**Work to complete:** Each record should be given back exactly, with none missing.

**Data to examine:**
++++++++++++++++++++

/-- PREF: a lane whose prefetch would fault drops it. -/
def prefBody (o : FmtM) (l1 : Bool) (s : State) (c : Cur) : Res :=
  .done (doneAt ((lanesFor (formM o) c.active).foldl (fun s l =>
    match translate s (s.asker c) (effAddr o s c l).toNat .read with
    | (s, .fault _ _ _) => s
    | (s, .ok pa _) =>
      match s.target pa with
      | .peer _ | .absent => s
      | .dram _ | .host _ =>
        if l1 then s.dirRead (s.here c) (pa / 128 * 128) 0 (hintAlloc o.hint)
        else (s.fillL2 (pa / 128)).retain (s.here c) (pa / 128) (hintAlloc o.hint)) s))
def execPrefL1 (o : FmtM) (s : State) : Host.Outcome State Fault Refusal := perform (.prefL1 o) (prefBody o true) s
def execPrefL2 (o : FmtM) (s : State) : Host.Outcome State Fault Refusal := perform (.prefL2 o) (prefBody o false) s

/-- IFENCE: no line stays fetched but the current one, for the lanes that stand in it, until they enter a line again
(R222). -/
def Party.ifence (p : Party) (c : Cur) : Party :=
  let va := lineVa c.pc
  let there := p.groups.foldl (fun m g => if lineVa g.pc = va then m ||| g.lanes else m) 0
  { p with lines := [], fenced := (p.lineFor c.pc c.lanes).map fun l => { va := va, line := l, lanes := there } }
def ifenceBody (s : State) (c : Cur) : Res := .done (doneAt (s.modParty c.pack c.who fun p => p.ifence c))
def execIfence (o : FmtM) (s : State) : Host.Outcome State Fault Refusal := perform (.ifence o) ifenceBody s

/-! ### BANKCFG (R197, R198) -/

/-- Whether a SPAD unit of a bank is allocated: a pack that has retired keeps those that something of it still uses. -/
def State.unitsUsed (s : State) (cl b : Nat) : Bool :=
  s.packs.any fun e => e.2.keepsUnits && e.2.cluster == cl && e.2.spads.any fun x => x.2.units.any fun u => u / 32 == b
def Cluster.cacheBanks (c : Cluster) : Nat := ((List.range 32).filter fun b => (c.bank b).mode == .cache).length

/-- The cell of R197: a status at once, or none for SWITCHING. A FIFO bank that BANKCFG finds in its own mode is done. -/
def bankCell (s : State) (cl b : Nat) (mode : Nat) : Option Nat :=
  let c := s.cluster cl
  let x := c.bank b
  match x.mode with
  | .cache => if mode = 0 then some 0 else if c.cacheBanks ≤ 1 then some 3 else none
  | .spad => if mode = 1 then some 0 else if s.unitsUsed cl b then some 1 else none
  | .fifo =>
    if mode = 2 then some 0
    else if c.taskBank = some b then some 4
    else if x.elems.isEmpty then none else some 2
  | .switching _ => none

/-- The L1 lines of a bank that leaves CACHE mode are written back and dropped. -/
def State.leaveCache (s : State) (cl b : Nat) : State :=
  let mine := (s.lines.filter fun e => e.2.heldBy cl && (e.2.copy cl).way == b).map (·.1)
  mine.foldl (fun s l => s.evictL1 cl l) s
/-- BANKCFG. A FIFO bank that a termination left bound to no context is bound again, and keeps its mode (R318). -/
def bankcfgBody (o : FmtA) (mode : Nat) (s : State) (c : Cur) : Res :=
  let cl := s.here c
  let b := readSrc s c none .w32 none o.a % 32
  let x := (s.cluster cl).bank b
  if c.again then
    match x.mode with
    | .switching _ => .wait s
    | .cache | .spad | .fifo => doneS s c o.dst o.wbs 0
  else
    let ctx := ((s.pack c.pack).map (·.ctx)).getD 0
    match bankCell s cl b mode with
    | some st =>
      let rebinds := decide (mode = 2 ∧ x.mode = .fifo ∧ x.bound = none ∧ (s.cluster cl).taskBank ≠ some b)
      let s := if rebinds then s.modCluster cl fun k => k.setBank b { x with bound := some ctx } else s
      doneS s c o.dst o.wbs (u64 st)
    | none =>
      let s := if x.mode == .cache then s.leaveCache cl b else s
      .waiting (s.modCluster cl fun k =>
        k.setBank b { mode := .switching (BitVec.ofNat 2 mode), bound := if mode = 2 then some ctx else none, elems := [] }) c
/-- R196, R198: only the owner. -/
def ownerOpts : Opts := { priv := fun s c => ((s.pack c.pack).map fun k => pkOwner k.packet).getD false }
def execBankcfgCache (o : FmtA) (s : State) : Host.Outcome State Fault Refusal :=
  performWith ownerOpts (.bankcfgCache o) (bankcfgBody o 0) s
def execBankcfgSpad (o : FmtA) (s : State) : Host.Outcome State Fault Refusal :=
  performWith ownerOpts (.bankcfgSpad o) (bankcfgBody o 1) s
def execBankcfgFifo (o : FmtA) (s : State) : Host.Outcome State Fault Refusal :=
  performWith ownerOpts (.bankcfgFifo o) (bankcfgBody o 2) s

++++++++++++++++++++

**Solution below:**
/-- PREF: a lane whose prefetch would fault drops it. -/
def prefBody (o : FmtM) (l1 : Bool) (s : State) (c : Cur) : Res :=
  .done (doneAt ((lanesFor (formM o) c.active).foldl (fun s l =>
    match translate s (s.asker c) (effAddr o s c l).toNat .read with
    | (s, .fault _ _ _) => s
    | (s, .ok pa _) =>
      match s.target pa with
      | .peer _ | .absent => s
      | .dram _ | .host _ =>
        if l1 then s.dirRead (s.here c) (pa / 128 * 128) 0 (hintAlloc o.hint)
        else (s.fillL2 (pa / 128)).retain (s.here c) (pa / 128) (hintAlloc o.hint)) s))
def execPrefL1 (o : FmtM) (s : State) : Host.Outcome State Fault Refusal := perform (.prefL1 o) (prefBody o true) s
def execPrefL2 (o : FmtM) (s : State) : Host.Outcome State Fault Refusal := perform (.prefL2 o) (prefBody o false) s

/-- IFENCE: no line stays fetched but the current one, for the lanes that stand in it, until they enter a line again
(R222). -/
def Party.ifence (p : Party) (c : Cur) : Party :=
  let va := lineVa c.pc
  let there := p.groups.foldl (fun m g => if lineVa g.pc = va then m ||| g.lanes else m) 0
  { p with lines := [], fenced := (p.lineFor c.pc c.lanes).map fun l => { va := va, line := l, lanes := there } }
def ifenceBody (s : State) (c : Cur) : Res := .done (doneAt (s.modParty c.pack c.who fun p => p.ifence c))
def execIfence (o : FmtM) (s : State) : Host.Outcome State Fault Refusal := perform (.ifence o) ifenceBody s

/-! ### BANKCFG (R197, R198) -/

/-- Whether a SPAD unit of a bank is allocated: a pack that has retired keeps those that something of it still uses. -/
def State.unitsUsed (s : State) (cl b : Nat) : Bool :=
  s.packs.any fun e => e.2.keepsUnits && e.2.cluster == cl && e.2.spads.any fun x => x.2.units.any fun u => u / 32 == b
def Cluster.cacheBanks (c : Cluster) : Nat := ((List.range 32).filter fun b => (c.bank b).mode == .cache).length

/-- The cell of R197: a status at once, or none for SWITCHING. A FIFO bank that BANKCFG finds in its own mode is done. -/
def bankCell (s : State) (cl b : Nat) (mode : Nat) : Option Nat :=
  let c := s.cluster cl
  let x := c.bank b
  match x.mode with
  | .cache => if mode = 0 then some 0 else if c.cacheBanks ≤ 1 then some 3 else none
  | .spad => if mode = 1 then some 0 else if s.unitsUsed cl b then some 1 else none
  | .fifo =>
    if mode = 2 then some 0
    else if c.taskBank = some b then some 4
    else if x.elems.isEmpty then none else some 2
  | .switching _ => none

/-- The L1 lines of a bank that leaves CACHE mode are written back and dropped. -/
def State.leaveCache (s : State) (cl b : Nat) : State :=
  let mine := (s.lines.filter fun e => e.2.heldBy cl && (e.2.copy cl).way == b).map (·.1)
  mine.foldl (fun s l => s.evictL1 cl l) s
/-- BANKCFG. A FIFO bank that a termination left bound to no context is bound again, and keeps its mode (R318). -/
def bankcfgBody (o : FmtA) (mode : Nat) (s : State) (c : Cur) : Res :=
  let cl := s.here c
  let b := readSrc s c none .w32 none o.a % 32
  let x := (s.cluster cl).bank b
  if c.again then
    match x.mode with
    | .switching _ => .wait s
    | .cache | .spad | .fifo => doneS s c o.dst o.wbs 0
  else
    let ctx := ((s.pack c.pack).map (·.ctx)).getD 0
    match bankCell s cl b mode with
    | some st =>
      let rebinds := decide (mode = 2 ∧ x.mode = .fifo ∧ x.bound = none ∧ (s.cluster cl).taskBank ≠ some b)
      let s := if rebinds then s.modCluster cl fun k => k.setBank b { x with bound := some ctx } else s
      doneS s c o.dst o.wbs (u64 st)
    | none =>
      let s := if x.mode == .cache then s.leaveCache cl b else s
      .waiting (s.modCluster cl fun k =>
        k.setBank b { mode := .switching (BitVec.ofNat 2 mode), bound := if mode = 2 then some ctx else none, elems := [] }) c
/-- R196, R198: only the owner. -/
def ownerOpts : Opts := { priv := fun s c => ((s.pack c.pack).map fun k => pkOwner k.packet).getD false }
def execBankcfgCache (o : FmtA) (s : State) : Host.Outcome State Fault Refusal :=
  performWith ownerOpts (.bankcfgCache o) (bankcfgBody o 0) s
def execBankcfgSpad (o : FmtA) (s : State) : Host.Outcome State Fault Refusal :=
  performWith ownerOpts (.bankcfgSpad o) (bankcfgBody o 1) s
def execBankcfgFifo (o : FmtA) (s : State) : Host.Outcome State Fault Refusal :=
  performWith ownerOpts (.bankcfgFifo o) (bankcfgBody o 2) s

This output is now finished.